-- ==== Sys2Proof/Machine/State.lean ====
section
/-! DEFINITION. The machine's state as plain data (10_state.md), its ports (00_scope.md R8), the reasons a step can stop,
and the state after power-on (R370). -/

namespace Sys2Proof.Machine

/-- Why the machine stops with a fault. No run from `State.reset` meets one (log 8, log 9). -/
inductive Fault where
  /-- Raised by a read of a window byte that nothing has written since the window was obtained: the spec gives it any
  value (93 part 2, R80). Safe: the machine stops where the hardware would read some byte. -/
  | unwrittenWindowByte
  /-- Raised by a write at a window index the window does not have (R73). Safe: no such address exists. -/
  | windowIndexOutOfRange
deriving DecidableEq, Repr

/-- Why a step has no meaning. -/
inductive Refusal where
  /-- Raised by `exec` for an instruction that has no meaning yet. Safe: nothing is claimed of it. -/
  | notModelled (mnemonic : String)
  /-- Raised by the fetch of a Huffman symbol that no code of a partial code covers: the spec's `refuse` (R180). Safe. -/
  | noCode
  /-- Raised by the fetch of a symbol above its alphabet, which the spec says cannot be decoded (R132). Safe. -/
  | noRow
  /-- Raised by PROPS when a file that continues a solid chain declares another window size: the spec's `refuse` (R293). Safe. -/
  | windowSizeChange
deriving DecidableEq, Repr

/-- The five error kinds of R331. -/
inductive ErrorKind where
  | corruptedData
  | unsupportedFilter
  | minorError
  | io
  | outOfMemory
deriving DecidableEq, Repr

/-- The result of a `decode` (R330). -/
inductive Result where
  | ok
  | error (k : ErrorKind)
deriving DecidableEq, Repr

/-- The environment's source for one file (R9, R71): the bytes it delivers before EOF and, if it is to answer a pull
with an I/O error, the byte offset from which a `prepare` meets it (log 5). -/
structure Source where
  bytes : List Byte
  ioAt : Option Nat
deriving DecidableEq, Repr

/-- The environment's sink for one file (R77): the bytes it has taken and, if it is to answer a push with an I/O
error, how many bytes it takes before that (log 6). -/
structure Sink where
  bytes : List Byte
  ioAt : Option Nat
deriving DecidableEq, Repr

/-- What a `decode` call brings (R7, R9): the property bytes (byte 0 in bits 15:8), the declared size, a source and a sink; and
what the environment answers to the two allocations of per-file setup (R334, log 7). -/
structure DecodeArgs where
  props : BitVec 16
  unpackedSize : Option (BitVec 64)
  src : Source
  snkIoAt : Option Nat
  windowAvail : Bool
  filterAvail : Bool
deriving DecidableEq, Repr

/-- The calls of CTRL (R8, R372). -/
inductive Command where
  | reset
  | decode (args : DecodeArgs)
deriving DecidableEq, Repr

/-- The repetition registers (R21). -/
structure RepDist where
  r0 : Word32
  r1 : Word32
  r2 : Word32
  r3 : Word32
deriving DecidableEq, Repr

/-- A pending filter (R47). -/
structure FilterEntry where
  startPos : Nat
  size : Nat
  type : BitVec 3
  channels : Nat
deriving DecidableEq, Repr

/-- What comes next: the control state that the pseudocode of R191, R200, R222, R263 and R300 leaves implicit (log 2). -/
inductive Phase where
  /-- between transactions: a call on CTRL -/
  | idle
  /-- in the symbol loop: the tests of R222, then a main symbol -/
  | symbols
  /-- a block header (R191) -/
  | header
  /-- a level nibble (R201), or the end of the level lengths -/
  | levelNib
  /-- the nibble after a 15 (R201) -/
  | levelNib2
  /-- a level symbol (R203), or the end of the table set -/
  | levelSym
  /-- the length of a REPk (R240) -/
  | lenSlot
  /-- the distance of a MATCH (R244) -/
  | distSlot
  /-- the `startPosDelta` of a filter descriptor (R263) -/
  | vuDelta
  /-- the `size` of a filter descriptor (R263) -/
  | vuSize
  /-- the `type` of a filter descriptor (R263) -/
  | filterType
deriving DecidableEq, Repr

/-- Bytes by address, addresses strictly rising; an address not listed holds no value (log 8). -/
abbrev Memory := List Host.Cell

/-- The state of one decoder instance and of its ports. -/
structure State where
  /-- the parameters the machine is built with (R12): an argument of everything it does, which no step writes (log 14) -/
  params : Config.Params
  /-- what comes next (log 2) -/
  phase : Phase
  /-- the calls the caller makes on CTRL, in order (log 1) -/
  ctrl : List Command
  /-- the arguments of the `decode` call being accepted (R7) -/
  port : DecodeArgs
  /-- the results reported on STATUS, oldest first (R8, log 18) -/
  status : List Result
  /-- the current file's source -/
  src : Source
  /-- the current file's sink -/
  snk : Sink
  /-- R21 -/
  repDist : RepDist
  /-- R22 -/
  lastLength : Nat
  /-- R23 -/
  windowPos : Nat
  /-- R24 -/
  lzSize : Nat
  /-- R24 -/
  lzEnd : Nat
  /-- R24 -/
  lzWritten : Nat
  /-- R24 -/
  lzFileStart : Nat
  /-- R25 -/
  limit : Nat
  /-- R26 -/
  windowSize : Nat
  /-- R26 -/
  dictSizeForCheck : Nat
  /-- the input bit position, 8·byteOff + bitPos (R31) -/
  pc : Nat
  /-- R32 -/
  blockEnd : Nat
  /-- R32 -/
  blockEndBits7 : Nat
  /-- R33 -/
  minorError : Bool
  /-- R34 -/
  isUnsupportedFilter : Bool
  /-- R35 -/
  isLastBlock : Bool
  /-- R36 -/
  useAlignBits : Bool
  /-- R37 -/
  tablesFilled : Bool
  /-- R38 -/
  wasFinished : Bool
  /-- R39 -/
  chainValid : Bool
  /-- the property register (R40) -/
  props : BitVec 16
  /-- the block-header latch (R41) -/
  hdrFlags : Byte
  /-- R42 -/
  unpackedSize : BitVec 64
  /-- R42 -/
  sizeDefined : Bool
  /-- R42 -/
  writtenFileSize : Nat
  /-- the Huffman table set (R45) -/
  huff : HuffSet
  /-- the level decoder (R46) -/
  level : Huff
  /-- the level lengths defined so far (R201) -/
  lv : List Nat
  /-- the table lengths defined so far (R203) -/
  tbl : List Nat
  /-- the length a MATCH has decoded (R244's `len`) -/
  pendLen : Nat
  /-- the `startPosDelta` of the descriptor being read (R263) -/
  fltDelta : Word32
  /-- the `size` of the descriptor being read (R263) -/
  fltSize : Word32
  /-- the pending-filter queue (R47) -/
  queue : List FilterEntry
  /-- R47 -/
  filterEnd : Nat
  /-- the filled part of the filter buffer (R48); its length is `fbFill` -/
  fb : List Byte
  /-- the sliding window by window index (R72) -/
  window : Memory
  /-- which free value comes next (log 12) -/
  freeCount : Nat
deriving DecidableEq, Repr

/-- `fbFill` of R48. -/
def State.fbFill (s : State) : Nat := s.fb.length

/-- `srcLen` of R38: how many bytes the source delivers. -/
def State.srcLen (s : State) : Nat := s.src.bytes.length

/-- The decode arguments of a port that no call has used. DESIGN CHOICE (log 13). -/
def DecodeArgs.none : DecodeArgs where
  props := 0
  unpackedSize := Option.none
  src := { bytes := [], ioAt := Option.none }
  snkIoAt := Option.none
  windowAvail := true
  filterAvail := true

/-- The repetition registers after a full reset (R21, R371). -/
def RepDist.reset : RepDist := ⟨Config.repSentinel, Config.repSentinel, Config.repSentinel, Config.repSentinel⟩

/-- The four decoders after a full reset: all empty (R45, R371). -/
def HuffSet.reset (P : Config.Params) : HuffSet where
  main := Huff.emptyOf Config.fastMain P.mainSize
  dist := Huff.emptyOf Config.fastDist Config.distSizeV7
  align := Huff.emptyOf Config.fastAlign Config.alignSize
  len := Huff.emptyOf Config.fastLen Config.lenSize

/-- Power-on (R370) of a machine built with the parameters `P` (R12): what a full reset leaves, `chainValid = 0`, no window. The
values the spec does not state are log 13's. -/
def State.powerOn (P : Config.Params) : State where
  params := P
  phase := .idle
  ctrl := []
  port := DecodeArgs.none
  status := []
  src := { bytes := [], ioAt := none }
  snk := { bytes := [], ioAt := none }
  repDist := RepDist.reset
  lastLength := 0
  windowPos := 0
  lzSize := 0
  lzEnd := 0
  lzWritten := 0
  lzFileStart := 0
  limit := 0
  windowSize := 0
  dictSizeForCheck := 0
  pc := 0
  blockEnd := 0
  blockEndBits7 := 0
  minorError := false
  isUnsupportedFilter := false
  isLastBlock := false
  useAlignBits := false
  tablesFilled := false
  wasFinished := false
  chainValid := false
  props := 0
  hdrFlags := 0
  unpackedSize := 0
  sizeDefined := false
  writtenFileSize := 0
  huff := HuffSet.reset P
  level := Huff.emptyOf Config.fastLevel Config.levelSize
  lv := []
  tbl := []
  pendLen := 0
  fltDelta := 0
  fltSize := 0
  queue := []
  filterEnd := 0
  fb := []
  window := []
  freeCount := 0

/-- Power-on of the machine with R12's defaults. -/
def State.reset : State := State.powerOn Config.params

end Sys2Proof.Machine
end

^^^^^^^^

All lines above between those holding "filterAvail := true" and "main := Huff.emptyOf", inclusive, must be set down unchanged, and no other line may be included.

◆ **Exercise result**:
  filterAvail := true

/-- The repetition registers after a full reset (R21, R371). -/
def RepDist.reset : RepDist := ⟨Config.repSentinel, Config.repSentinel, Config.repSentinel, Config.repSentinel⟩

/-- The four decoders after a full reset: all empty (R45, R371). -/
def HuffSet.reset (P : Config.Params) : HuffSet where
  main := Huff.emptyOf Config.fastMain P.mainSize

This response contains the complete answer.